Лойя умерла на руках у сестры, родив Беско. И вновь, но теперь уже не пятнадцатилетней девчонкой, а тридцатилетней, все повидавшей женщиной, Сейя проделала путь спасения. Спасенной душой на этот раз был Беско. Как удалось ей выходить грудника в условиях послевоенных дорог, никому неведомо. Не сочла нужным говорить об этом и сама Сейя. Кашель вновь начал душить ее. Рассказ давался Сейе все с большим трудом, да и сам по себе подошел к концу.

Рассказав все, что позволили силы, Сейя потеряла всякий интерес к жизни и последние два дня не проронила ни слова, хотя и была в полнейшем сознании. И видно было, что не оставляет ее сложнейшая работа мысли. Так, словно думая, расплачивалась сама с собой за часы, проведенные в пьяном бессмыслии…

…Курс зашевелился, закрыл кто тетради, кто книги, а кто кожаные створки игры «О-ду». Арифмометр откашлявшись, стопочкой сложил затрепанные пожелтевшие тетради в чехольчик, чехольчик застегнул и спрятал в кожаную сумку с протертыми до дыр боковинами; после чего с любовью раскрыл журнал Гимнов и взмахнул дирижерской палочкой.

Великому делу и душу и мысли… — затянули запевалы, и аудитория привычно подхватила гимн «Слава Режиму». Голоса вырастали, начинали дробиться, самые звонкие достигли сводов зала и там ломались на светлых гранях колонн. Беско пытался выделить в многоголосице тембр, который хотя бы отдаленно напоминал бы голос Ли-Лин. Но песенные переливы более напоминали ярмарочные голоса ребятишек «А кому птичку? А к-ка-му птич-ку, не-ве-лич-ку ка-му?..» Беско кормил половину деревни своей способностью без труда снять любую птицу с ветки. Декаду шел лов, после чего целый ворох клеток кто-нибудь из отцов вез на рынок, где и раздавались крики ребятни: «А к-ка-му птичку? Мал свистунок, да громко поет! А к-ка-му птичку?»

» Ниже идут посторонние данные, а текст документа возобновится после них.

/-- What a step that goes on from a phase leaves alone, be it a waiting call that is resumed or an idle block: what the host
owns, the latches, RXBUF behind the expected reply; and, in a call that reads no reply, the whole receive path (R26, R35,
R117, R170). The model's choices in it: `lTx` and `txTouched` are fields of its own, and what it keeps in mind of a change of
TXBUF is what it finds when it begins (R34, R70, log 10); a failed reply leaves RXBUF behind its length as it was (log 9). -/
def Obligations.ResumeFrame : Prop :=
  ∀ s t : State, ControlInv s → s.resetReq = false → s.presented = false → step s = .next t →
    HostUntouched s t ∧ t.presented = false ∧ t.resetReq = false ∧ LatchesKept s t ∧
      t.txTouched = s.watched.txTouched ∧ ReplyTailUntouched s.expLen s t ∧
      (replyExpected s.lOp s.lId = false →
        t.rxbuf = s.rxbuf ∧ t.devErr = s.devErr ∧ t.errStage = s.errStage ∧ t.scanCnt = s.scanCnt ∧
          t.rxAnswers = s.rxAnswers ∧ t.busyAnswers = s.busyAnswers)

/-- A call that reads no reply touches nothing of the receive path, wherever it gets to (R117, R170): RXBUF, `dev.err`,
ERR_STAGE, SCAN_CNT, the receiver and the drain query are as they were, and its trace has no event but `Dir(T)` and
sends. -/
def Obligations.NoReplyFrame : Prop :=
  ∀ (i : Instr) (s t : State), i.format = .cmd → readsReply i = false → exec i s = .next t →
    t.rxbuf = s.rxbuf ∧ t.devErr = s.devErr ∧ t.errStage = s.errStage ∧ t.scanCnt = s.scanCnt ∧
      t.rxAnswers = s.rxAnswers ∧ t.busyAnswers = s.busyAnswers ∧ Sending t.trace

/-- No step writes what only the host writes (R31, R34, R171), nor the parameters (R38, log 27). -/
def Obligations.HostStateNeverWritten : Prop :=
  ∀ s t : State, step s = .next t → HostUntouched s t

/-- `dev.err` is written in one place only: by a call that ends with `Success`, with the staged error byte (R32, R141; the
staging is the spec's decision D6, log 11). -/
def Obligations.DevErrOnlyOnSuccess : Prop :=
  ∀ s t : State, step s = .next t →
    t.devErr = s.devErr ∨
      (t.result = .success ∧ t.devErr = t.errStage ∧ (t.phase = .idle ∨ t.phase = .done))

/-! ## Admission and the host port -/

/-- Every legal call is accepted, every other refused (R33, R169, R221; D10, D11 and the capacity of RXBUF, log 8); no call
faults. -/
def Obligations.AdmissionExactly : Prop :=
  ∀ (i : Instr) (s : State), i.format = .cmd →
    ((∃ t, exec i s = .next t) ↔ admissible i s = true) ∧
      ((∃ r, exec i s = .refused r) ↔ admissible i s = false)

/-- A call presented while another is under way is not admitted (R169, R215). -/
def Obligations.BusyPortRefuses : Prop :=
  ∀ (i : Instr) (s : State), i.format = .cmd → s.phase ≠ .idle → exec i s = .refused .portBusy

/-- A step runs the call the host presents: what its record, `dev.id` and TXBUF decode to, with the request taken; where none
is presented the block goes on from its phase (R33, R40, log 17). -/
def Obligations.StepRunsFetchedCall : Prop :=
  ∀ (i : Instr) (s : State), s.resetReq = false →
    (s.presented = true → s.fetch = .ok i → step s = exec i { s with presented := false }) ∧
    (s.presented = false → step s = .next (proceed s))

/-- What a record decodes to is a legal call of the record's operation byte, handle and operands (R33, R94, D2). -/
def Obligations.FetchedCallIsTheRecord : Prop :=
  ∀ (i : Instr) (s : State), s.fetch = .ok i →
    i.format = .cmd ∧ i.wellFormed = true ∧ targetOf i = s.devId ∧
      (∃ op, operationOf i = some op ∧ s.cfg.code op = s.callOp) ∧ bufferInPlace i s = true ∧
      match i with
      | .read _ address length => address = s.callAddr ∧ length = s.callLen
      | .write _ address _ => address = s.callAddr
      | .regWrite _ address _ => address = s.callAddr
      | _ => True

/-- Every legal call can be presented: placed at the host port, the next step runs it (R40, log 17). -/
def Obligations.PlacedCallRuns : Prop :=
  ∀ (i : Instr) (s : State), s.cfg.legal = true → i.format = .cmd → i.wellFormed = true →
    step (s.place i) = exec i (s.place i).takeRequest

/-- A presented record that is no legal call is refused by name, whatever the phase (R169, R31, R33, R94, V66; the spec's
decisions D2, D10, D11, log 8): an operation byte outside the six, the id 255, a Read length above 253, more than 252 data
bytes; and a legal record is refused while a call is under way (R215). -/
def Obligations.IllegalRecordRefused : Prop :=
  ∀ s : State, s.cfg.legal = true → s.resetReq = false → s.presented = true →
    ((∀ op : Op, s.cfg.code op ≠ s.callOp) → step s = .refused (.unknownOperation s.callOp)) ∧
    (∀ op : Op, s.callOp = s.cfg.code op → s.devId = 255 → step s = .refused .idReserved) ∧
    (s.callOp = s.cfg.code .read → s.devId ≠ 255 → 253 < s.callLen.toNat → step s = .refused .replyTooLong) ∧
    (s.callOp = s.cfg.code .write ∨ s.callOp = s.cfg.code .regWrite → s.devId ≠ 255 → 252 < s.txbuf.length →
      step s = .refused .bufferTooLong) ∧
    (∀ i : Instr, s.fetch = .ok i → s.phase ≠ .idle → step s = .refused .portBusy)

/-! ## The sequencer -/

/-- One phase performs one transport operation: the event each phase adds to the trace (R27, R52, R172; phase names and
granularity are the spec's decision D25, log 1). -/
def Obligations.OneOperationPerPhase : Prop :=
  ∀ s t : State, tick s = .moves t →
    t.trace = s.trace ++
      [match s.phase with
        | .wDir => Event.dir .transmit
        | .wMark0 => Event.tx Config.marker
        | .wMark1 => Event.tx Config.marker
        | .wId => Event.tx s.lId
        | .wLen => Event.tx (lengthByte s.paramCount)
        | .wInstr => Event.tx (s.cfg.code s.lOp)
        | .wParam i => Event.tx (s.paramByte i)
        | .wChk => Event.tx (not8 s.acc)
        | .rDrain => Event.busy false
        | .rDir => Event.dir .receive
        | _ => Event.rx s.pollByte]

Последний звук замер в высоком зале. Арифмометр снял колпачок со старинного писала, отер жальце специальной тряпочкой и склонился над Журналом Гимнов. Торжественную запись следовало делать особым шрифтом. Аудитория, не имевшая права ни сесть, ни бежать, стояла. Поскрипывали столешницы парт, студенты едва слышно переговаривались. Арифмометр писал, прикусив кончик языка и побагровев до синевы от натуги. Тылко, который лишился возможности читать, с ненавистью смотрел на Арифмометра.

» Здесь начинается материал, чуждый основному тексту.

/-- A run ends idle, in the drain wait, or at a send (R116, R132, R241). -/
theorem proceed_phase {s : State} (h : ControlInv s) :
    (proceed s).phase = .idle ∨ (proceed s).phase = .rDrain ∨
      ((proceed s).phase.writes = true ∧ (proceed s).phase ≠ .wDir) := by
  have hwatched : ControlInv s.watched := h
  obtain ⟨u, hu⟩ := runTicks_rests hwatched (n := s.ticks) (ticksLeft_lt_ticks hwatched)
  rw [proceed]
  obtain ⟨hp, h⟩ | ⟨hw, hd, -, h⟩ | ⟨hp, -, h⟩ | ⟨-, h⟩ := rests_cases hu <;> rw [h]
  · exact .inl hp
  · exact .inr (.inr ⟨hw, hd⟩)
  · exact .inr (.inl hp)
  · exact .inl rfl

/-- Settles O47: a step is the reset event, which leaves the block idle, or a run (`proceed_phase`). -/
theorem hangsOnlyWaiting : Obligations.HangsOnlyWaiting := by
  intro s t h hstep
  obtain ⟨-, rfl⟩ | ⟨-, -, i, -, he⟩ | ⟨-, -, rfl⟩ := step_cases hstep
  · exact .inl rfl
  · obtain ⟨ha, rfl⟩ | ⟨id, len, err, params, chk, -, rfl⟩ := exec_cases he
    · exact proceed_phase (controlInv_acceptedAs ha h)
    · exact proceed_phase h
  · exact proceed_phase h

end Sys2Proof.Machine
end

section
/-!
A status packet at the receiver (spec/41_packet_reader.md R130 to R142): READSTATUS runs to the return of the call, and a packet that
passes every check is polled whole and no byte more (spec/30_encoding.md R93).
-/
namespace Sys2Proof.Machine

/-! ## READSTATUS in one step -/

/-- The packet reaches the receiver and the block runs on from its phase (R130, log 16). -/
theorem exec_status (id len err : Byte) (params : List Byte) (chk : Byte) (s : State) :
    exec (.status id len err params chk) s = .next (proceed (s.receive (encode s.cfg (.status id len err params chk)))) := rfl

/-- A run that is in the marker scan of `r` after at most the turn of the line goes on to the return of the call (R130, log 1). -/
theorem proceed_eq_replyRead {m : Nat} {s r : State} (hm : m ≤ 2) (hscan : movesTo m s.watched (r.scanning 0))
    (hcfg : r.cfg = s.cfg) (hlegal : r.cfg.legal = true) (hfit : r.expLen ≤ r.rxbuf.length) : proceed s = r.replyRead := by
  obtain ⟨t, hread, hdone, hexit⟩ := reachesExit (Params.scanBound_pos hlegal) hfit
  have hrest : tick t = .rests r.replyRead := by
    simp only [tick, hdone, hexit]
    rfl
  have hpolls := parseStatus_polls_le r.cfg.scanBound r.lId r.expLen r.pollAt
  have hexpLen : r.expLen < 256 := r.lExpLen.isLt
  have hticks : s.ticks = 521 + r.cfg.scanBound := by rw [hcfg]; rfl
  exact proceed_of_movesTo (movesTo_trans hscan hread) hrest (by omega)

/-- A block at the start of its marker scan (R133, R134). -/
theorem watched_of_listening {s : State} (h : listening s = true) : s.watched = s.scanning 0 := by
  simp only [listening, Bool.and_eq_true, decide_eq_true_eq] at h
  obtain ⟨hp, hscan⟩ := h
  rw [State.watched_of_reader (by simp [hp, Phase.writes]), State.scanning, State.hearing, State.heard_zero, ← hp, ← hscan]
  rfl

/-- READSTATUS from the start of its scan (R134). -/
theorem proceed_of_listening {s : State} (hlegal : s.cfg.legal = true) (hfit : s.expLen ≤ s.rxbuf.length)
    (h : listening s = true) : proceed s = s.replyRead :=
  proceed_eq_replyRead (Nat.zero_le _) (watched_of_listening h) rfl hlegal hfit

/-- The drain wait, answered "not busy" at its next query (R132, R133). -/
theorem proceed_of_drained {s : State} (hlegal : s.cfg.legal = true) (hfit : s.expLen ≤ s.rxbuf.length)
    (hp : s.phase = .rDrain) (h : drained s = true) : proceed s = s.turnedAround.replyRead := by
  have hstart : s.watched = s.goto .rDrain := by
    rw [State.watched_of_reader (by simp [hp, Phase.writes]), ← hp]
    rfl
  exact proceed_eq_replyRead (Nat.le_refl _) (hstart ▸ movesTo_turnedAround h) rfl hlegal hfit

/-- Settles O18: with the packet at its receiver the block runs on, from its scan (`proceed_of_listening`) or through the turn of the
line (`proceed_of_drained`). -/
theorem statusIsParsed : Obligations.StatusIsParsed := by
  intro id len err params chk s hlegal hfit
  rw [exec_status]
  exact ⟨fun h => congrArg _ (proceed_of_listening hlegal hfit h),
    fun hp h => congrArg _ (proceed_of_drained hlegal hfit hp h)⟩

Мысли Беско, до этого бывшие далеко в деревне, вернулись в аудиторию. Он огляделся по сторонам, остановил взгляд на Арифмометре. «Что он там, в самом деле… лишний крендель решил накрутить, что ли?»

Прикрыв глаза, Беско ясно увидел и писало, и тонкую полоску туши, тянущуюся за жальцем. Беско, аккуратно миновав пальцами корпус писала, сжал капсулу с тушью.

Арифмометр тускло пискнул и ошалело уставился в журнал: на гербовой бумаге Журнала Гимнов расплывалось безобразное черное пятно туши! И этот ужас был сотворен им — человеком, заполнившим на своем веку не одну сотню подобных журналов от корки до корки!! Человеком, не допустившим ни одной помарки за всю свою жизнь и невероятно гордившимся этим… Арифмометру не хотелось верить в то, что он видел. Он даже хрюкнул жалобно и закрыл глаза. Но, раскрыв глаза, увидел все именно так, как оно и обстояло: черное пятно, расплывающееся в центре страницы.

С криком, придерживая на лбу очки, Арифмометр выскочил из аудитории, не дождавшись как было положено, выхода студентов.

— Чокнулся! — высказали предположение с галерки. Двоих послали за Арифмометром, узнать, можно ли покинуть аудиторию. Гонцы столкнулись в дверях с завывающим Арифмометром. За ним шел ректор. С ужасом глянув в Журнал Гимнов, не прикасаясь к нему, ректор оглядел аудиторию, протянул «Та-ак…» и распустил студентов.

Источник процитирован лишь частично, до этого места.